Sunday, February 27, 2011

Foggy Thoughts



I stepped out into a world of white, soupy stillness, as if the very air was holding its breath. I love fog.

Fog to me speaks of mystery, adventure. I love the stories of Sherlock Holmes because of the mysteries and the clever ways that Holmes pierces the veil of crimes and clues to arrive at a solution. But I also love the descriptions of London at the turn of the century, of hansoms rattling through quiet streets, the clip-clop of horse-drawn carriages, and the foggy blanket Conan Doyle often describes London nestling under. Read “The Love Song of J. Alfred Prufrock” by T. S. Eliot for another wonderful depiction of fog, a yellow fog in that instance. 

Fog always gives me a thrill, for it bespeaks adventure and mystery. I feel like anything can happen on a foggy day. A bloody stranger can stagger up to the door and collapse with a cryptic message on their dying lips. A band of bandits can emerge and bushwhack lonesome travelers. Intrepid investigators can track a criminal through silent streets, each a shadowy threat to the other. No gun fire; fog is reserved for daggers or fists, or a chloroformed handkerchief. Anything can happen in fog.

So I enjoyed the drive to church today, as the world disappeared swiftly in my rearview mirror, and slowly parted to reveal only a half mile in front. I turned off the radio and listened for cryptic messages, wishing I could track a gang of bank robbers or embark on a dire quest. I yearned for adventure, mystery. 

And then I realized that life itself is rather mysterious. The future lays enshrouded in mist, inscrutable as the roads today. Who knows what will appear suddenly? Who knows who shall cross my path a year from now, or a month, or even a week? My quests might not hold the import of the Fellowship of the Ring, but what they sacrifice in romance they make up in realism. 

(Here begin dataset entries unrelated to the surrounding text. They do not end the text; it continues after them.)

-- ==== Sys2Proof/Machine/KeySchedule.lean ====
section
/-! DEFINITION. Unit 3, the key schedule or round-key expander (42_key_schedule.md): the buffer `W` is filled
in place, word by word, and sliced into the 15 round keys; and the command `EXPANDKEY`. -/

namespace Sys2Proof.Machine

/-- Rotate left by one byte, toward index 0 (R152). -/
def rotWord (t : Word) : Word := ⟨t.b1, t.b2, t.b3, t.b0⟩

/-- Substitute each byte via the forward S-box (R153). -/
def subWord (t : Word) : Word := t.map subByte

/-- XOR a round constant into the first byte (R154 step 2). -/
def xorFirst (t : Word) (c : Byte) : Word := { t with b0 := t.b0 ^^^ c }

/-- Loading the key: `W[0..7]` are the key's words (R151). -/
def loadKey (w : WordBuffer) (k : Key) : WordBuffer :=
  let lower := (((w.setIfInBounds 0 k.w0).setIfInBounds 1 k.w1).setIfInBounds 2 k.w2).setIfInBounds 3 k.w3
  (((lower.setIfInBounds 4 k.w4).setIfInBounds 5 k.w5).setIfInBounds 6 k.w6).setIfInBounds 7 k.w7

/-- `temp` of word `i`: the previous word, substituted, rotated and XORed as `i mod 8` says (R154 steps 1-4). -/
def scheduleTemp (w : WordBuffer) (i : Nat) : Word :=
  let temp := wordAt w (i - 1)
  if i % 8 = 0 then xorFirst (subWord (rotWord temp)) (rcon (BitVec.ofNat 3 (i / 8)))
  else if i % 8 = 4 then subWord temp
  else temp

/-- `W[i] <- W[i-8] ^ temp` (R154 step 5). -/
def generateWord (w : WordBuffer) (i : Nat) : WordBuffer :=
  w.setIfInBounds i ((wordAt w (i - 8)).xor (scheduleTemp w i))

/-- `n` words from word `i` on, ascending (R154). -/
def generateWords : (n i : Nat) → WordBuffer → WordBuffer
  | 0, _, w => w
  | n + 1, i, w => generateWords n (i + 1) (generateWord w i)

/-- The expansion in the buffer `w`, whatever it held: load the key, then words 8..59 (R151, R154). -/
def fillWords (w : WordBuffer) (k : Key) : WordBuffer := generateWords 52 8 (loadKey w k)

/-- `RK[k][j] = W[4k + j div 4][j mod 4]` (R155, 20_memory.md rule R54): byte `j = 4c + r` of round key `k`. -/
def sliceRoundKey (w : WordBuffer) (k : Nat) : Block := Block.ofFn fun r c => (wordAt w (4 * k + c.val)).get r

/-- Slicing: the 15 round keys (R155). -/
def sliceRoundKeys (w : WordBuffer) : RoundKeys := ⟨⟨(List.range 15).map (sliceRoundKey w)⟩, by simp⟩

/-- `ExpandKey` as a function of the key (R150, R155). -/
def expandKey (k : Key) : RoundKeys := sliceRoundKeys (fillWords (Vector.replicate 60 Word.zero) k)

/-- `KEYREG <- key; RK <- ExpandKey(key)`, which writes `W` as well (R155, 44_block_cipher.md rule R226). -/
def State.expandInto (s : State) (k : Key) : State :=
  let w := fillWords s.w k
  { s with keyreg := k, w := w, rk := sliceRoundKeys w }

/-- EXPANDKEY (R156). -/
def execExpandkey (a b : List Byte) (s : State) : Host.Outcome State Fault Refusal :=
  command .expandkey a b (fun s =>
    let t := s.expandInto (Key.ofList b)
    t.emitRsp .ok (roundKeyBytes t.rk)) s

end Sys2Proof.Machine
end

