-- ==== Sys2Proof/Laws/State.lean ====
section
/-! SUPPORT. One lemma for each field under each update of the state, so that no later proof unfolds an update. -/

namespace Sys2Proof.Machine

/-! `emitRsp` -/

@[simp] theorem State.emitRsp_phase (s : State) (st : Status) (x : List Byte) : (s.emitRsp st x).phase = s.phase := rfl
@[simp] theorem State.emitRsp_rnd (s : State) (st : Status) (x : List Byte) : (s.emitRsp st x).rnd = s.rnd := rfl
@[simp] theorem State.emitRsp_opreg (s : State) (st : Status) (x : List Byte) : (s.emitRsp st x).opreg = s.opreg := rfl
@[simp] theorem State.emitRsp_obsen (s : State) (st : Status) (x : List Byte) : (s.emitRsp st x).obsen = s.obsen := rfl
@[simp] theorem State.emitRsp_sreg (s : State) (st : Status) (x : List Byte) : (s.emitRsp st x).sreg = s.sreg := rfl
@[simp] theorem State.emitRsp_keyreg (s : State) (st : Status) (x : List Byte) : (s.emitRsp st x).keyreg = s.keyreg := rfl
@[simp] theorem State.emitRsp_w (s : State) (st : Status) (x : List Byte) : (s.emitRsp st x).w = s.w := rfl
@[simp] theorem State.emitRsp_rk (s : State) (st : Status) (x : List Byte) : (s.emitRsp st x).rk = s.rk := rfl
@[simp] theorem State.emitRsp_cmdTaken (s : State) (st : Status) (x : List Byte) : (s.emitRsp st x).cmdTaken = s.cmdTaken := rfl
@[simp] theorem State.emitRsp_cmdPending (s : State) (st : Status) (x : List Byte) : (s.emitRsp st x).cmdPending = s.cmdPending := rfl
@[simp] theorem State.emitRsp_out (s : State) (st : Status) (x : List Byte) : (s.emitRsp st x).out = s.out ++ [.response (responseFrame st x)] := rfl
@[simp] theorem State.emitRsp_rsp (s : State) (st : Status) (x : List Byte) : (s.emitRsp st x).rsp = s.rsp ++ [responseFrame st x] := by
  simp [State.rsp, Output.onRsp]
@[simp] theorem State.emitRsp_obs (s : State) (st : Status) (x : List Byte) : (s.emitRsp st x).obs = s.obs := by
  simp [State.obs, Output.onObs]
@[simp] theorem State.emitRsp_rst (s : State) (st : Status) (x : List Byte) : (s.emitRsp st x).rst = s.rst := rfl
@[simp] theorem State.emitRsp_resetDraws (s : State) (st : Status) (x : List Byte) : (s.emitRsp st x).resetDraws = s.resetDraws := rfl

/-! `emitObs` -/

@[simp] theorem State.emitObs_phase (s : State) (n : Nat) (x : Block) : (s.emitObs n x).phase = s.phase := rfl
@[simp] theorem State.emitObs_rnd (s : State) (n : Nat) (x : Block) : (s.emitObs n x).rnd = s.rnd := rfl
@[simp] theorem State.emitObs_opreg (s : State) (n : Nat) (x : Block) : (s.emitObs n x).opreg = s.opreg := rfl
@[simp] theorem State.emitObs_obsen (s : State) (n : Nat) (x : Block) : (s.emitObs n x).obsen = s.obsen := rfl
@[simp] theorem State.emitObs_sreg (s : State) (n : Nat) (x : Block) : (s.emitObs n x).sreg = s.sreg := rfl
@[simp] theorem State.emitObs_keyreg (s : State) (n : Nat) (x : Block) : (s.emitObs n x).keyreg = s.keyreg := rfl
@[simp] theorem State.emitObs_w (s : State) (n : Nat) (x : Block) : (s.emitObs n x).w = s.w := rfl
@[simp] theorem State.emitObs_rk (s : State) (n : Nat) (x : Block) : (s.emitObs n x).rk = s.rk := rfl
@[simp] theorem State.emitObs_cmdTaken (s : State) (n : Nat) (x : Block) : (s.emitObs n x).cmdTaken = s.cmdTaken := rfl
@[simp] theorem State.emitObs_cmdPending (s : State) (n : Nat) (x : Block) : (s.emitObs n x).cmdPending = s.cmdPending := rfl
@[simp] theorem State.emitObs_out (s : State) (n : Nat) (x : Block) : (s.emitObs n x).out = s.out ++ [.event (eventFrame n x.toList)] := rfl
@[simp] theorem State.emitObs_rsp (s : State) (n : Nat) (x : Block) : (s.emitObs n x).rsp = s.rsp := by
  simp [State.rsp, Output.onRsp]
@[simp] theorem State.emitObs_obs (s : State) (n : Nat) (x : Block) : (s.emitObs n x).obs = s.obs ++ [eventFrame n x.toList] := by
  simp [State.obs, Output.onObs]
@[simp] theorem State.emitObs_rst (s : State) (n : Nat) (x : Block) : (s.emitObs n x).rst = s.rst := rfl
@[simp] theorem State.emitObs_resetDraws (s : State) (n : Nat) (x : Block) : (s.emitObs n x).resetDraws = s.resetDraws := rfl
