-- ==== Sys2Proof/Laws/PerInstr.lean ====
section
/-! SUPPORT. Statements made for each constructor of `Instr`. `FrameLength`: the encoder's frame has the length
the header gives, `4 + BLEN + KLEN` bytes, between 4 and 514 (30_encoding.md rules R81, R89). -/

namespace Sys2Proof.Laws.FrameLength

def Statement (i : Instr) : Prop :=
  (encode i).length = 4 + i.opA.length + i.opB.length ∧ (i.WellFormed → (encode i).length ≤ 514)

/-- The frame is four header bytes and the two operands. -/
theorem of_any (i : Instr) : Statement i := by
  refine ⟨?_, fun h => ?_⟩
  · simp only [encode, List.length_cons, List.length_append]; omega
  · have := h.1; have := h.2
    simp only [encode, List.length_cons, List.length_append]; omega

theorem xtime (a b : List Byte) : Statement (.xtime a b) := of_any _
theorem gfmul (a b : List Byte) : Statement (.gfmul a b) := of_any _
theorem subbyte (a b : List Byte) : Statement (.subbyte a b) := of_any _
theorem invsubbyte (a b : List Byte) : Statement (.invsubbyte a b) := of_any _
theorem expandkey (a b : List Byte) : Statement (.expandkey a b) := of_any _
theorem subbytes (a b : List Byte) : Statement (.subbytes a b) := of_any _
theorem invsubbytes (a b : List Byte) : Statement (.invsubbytes a b) := of_any _
theorem shiftrows (a b : List Byte) : Statement (.shiftrows a b) := of_any _
theorem invshiftrows (a b : List Byte) : Statement (.invshiftrows a b) := of_any _
theorem mixcolumns (a b : List Byte) : Statement (.mixcolumns a b) := of_any _
theorem invmixcolumns (a b : List Byte) : Statement (.invmixcolumns a b) := of_any _
theorem addroundkey (a b : List Byte) : Statement (.addroundkey a b) := of_any _
theorem encrypt (obs : Bool) (a b : List Byte) : Statement (.encrypt obs a b) := of_any _
theorem decrypt (obs : Bool) (a b : List Byte) : Statement (.decrypt obs a b) := of_any _

end Sys2Proof.Laws.FrameLength
end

You might argue that, based on prior events, the future won’t be very exciting. Go to work, go home, veg in front of the tube, go to bed, rinse and repeat until the weekend, with an occasional evening activity thrown in. Certainly my life isn’t a thrill ride at the moment. But here’s where the new life in Christ comes in, because He’s got plans, jobs that need doing, and all He needs are hands and feet and voices and hearts. And we are afforded the wondrous opportunity to be those hands and feet, to speak in His name, to extend our hearts to others by His power and love. If we acknowledge Him in all our ways, He will direct our paths, as the Proverb teaches.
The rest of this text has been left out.